Expansion of Dollywood:
“The "new land," a $37 million investment, was the theme park's largest capital investment ever.”
https://www.wbir.com/article/news/local/dolly-parton-announces-plans-for-new-dollywood-area-set-to-open-in-2019/51-580078465

Snapchat Story Ads - https://forbusiness.snapchat.com/blog/introducing-story-ads-a-new-way-to-showcase-your-brand-or-product-in-discover/
“With one tap, Snapchatters can jump into a collection of 3-20 Snaps and dive deeper into your new fashion collection, movie release, suite of products, and more.”

Main Topic:
Ad Agencies - Help businesses execute marketing strategies and they range from full service to boutique. Think of them as an extension to your marketing department, which differs from contractors because they have support systems in place.

Full-Service, Creative vs. Consultant vs. Media Buying vs. Smaller Specialities (Social Media, PR, etc.)

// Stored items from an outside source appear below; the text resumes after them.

-- ==== Sys2Proof/Proofs/AbsentCtd.lean ====
section
/-! PROOFS. O56: accesses to an absent and to a stopped CTD. -/

namespace Sys2Proof.Machine

/-- Settles O56: the CTD's gate stops every access to its registers, the page's gate every access to its channels. -/
theorem absentCtd : Obligations.AbsentCtd := by
  unfold Obligations.AbsentCtd
  refine ⟨?_, ?_, ?_, ?_⟩
  · intro s i a w o off c v hw x h hu hi hp
    exact exec_csr_ctdGate h hu hi (by decide) (State.ctdGate_absent hp) w ⟨v, hw⟩ x
  · intro s i a w o off c v hw x h hu hi hp hh
    exact exec_csr_ctdGate h hu hi (by decide) (State.ctdGate_held hp hh) w ⟨v, hw⟩ x
  · intro s i c ch n v hp
    exact exec_mbPage_gate (by decide) (State.pageGate_absent hp i ch) n v
  · intro s h c ch n v hp hc hoff
    exact exec_mbPage_gate (by decide) (State.pageGate_off hp hc hoff h) n v

end Sys2Proof.Machine
end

Pros: They help reduce cost because you get the benefit of their expertise without needing to hire. Additionally, they provide an infrastructure for those that do not want to manage a piecemeal team. It’s a benefit for smaller companies until you’re large enough to make your own worth it (Disney). For example, Universal uses multiple agencies for different campaigns.

Advice:
Try to avoid lengthy contracts. Agencies try to get you to sign a longer contract, but try to take it project by project.
Costly retainers. Retainers can be high, and be aware that an agency has many clients; they’re not always working on your attraction.
Some will charge an hourly wage and others charge a fee on top of the spend. Example, for $10,000 spent on Google ads, they will take 10% added on top. The agency manages the ads so you don’t have to worry.
Craft your RFP and outline exactly what you need.
What’s campaign distribution?
What specifically do you need?
Sit down with at least 5-10 agencies; treat this like hiring employees (both in terms of testing and in terms of cultural fit).
It’s OK to wait if you don't find a good fit.

There are three broad functions to cover: Media Buy/Placement, Campaign Strategy, and Creative.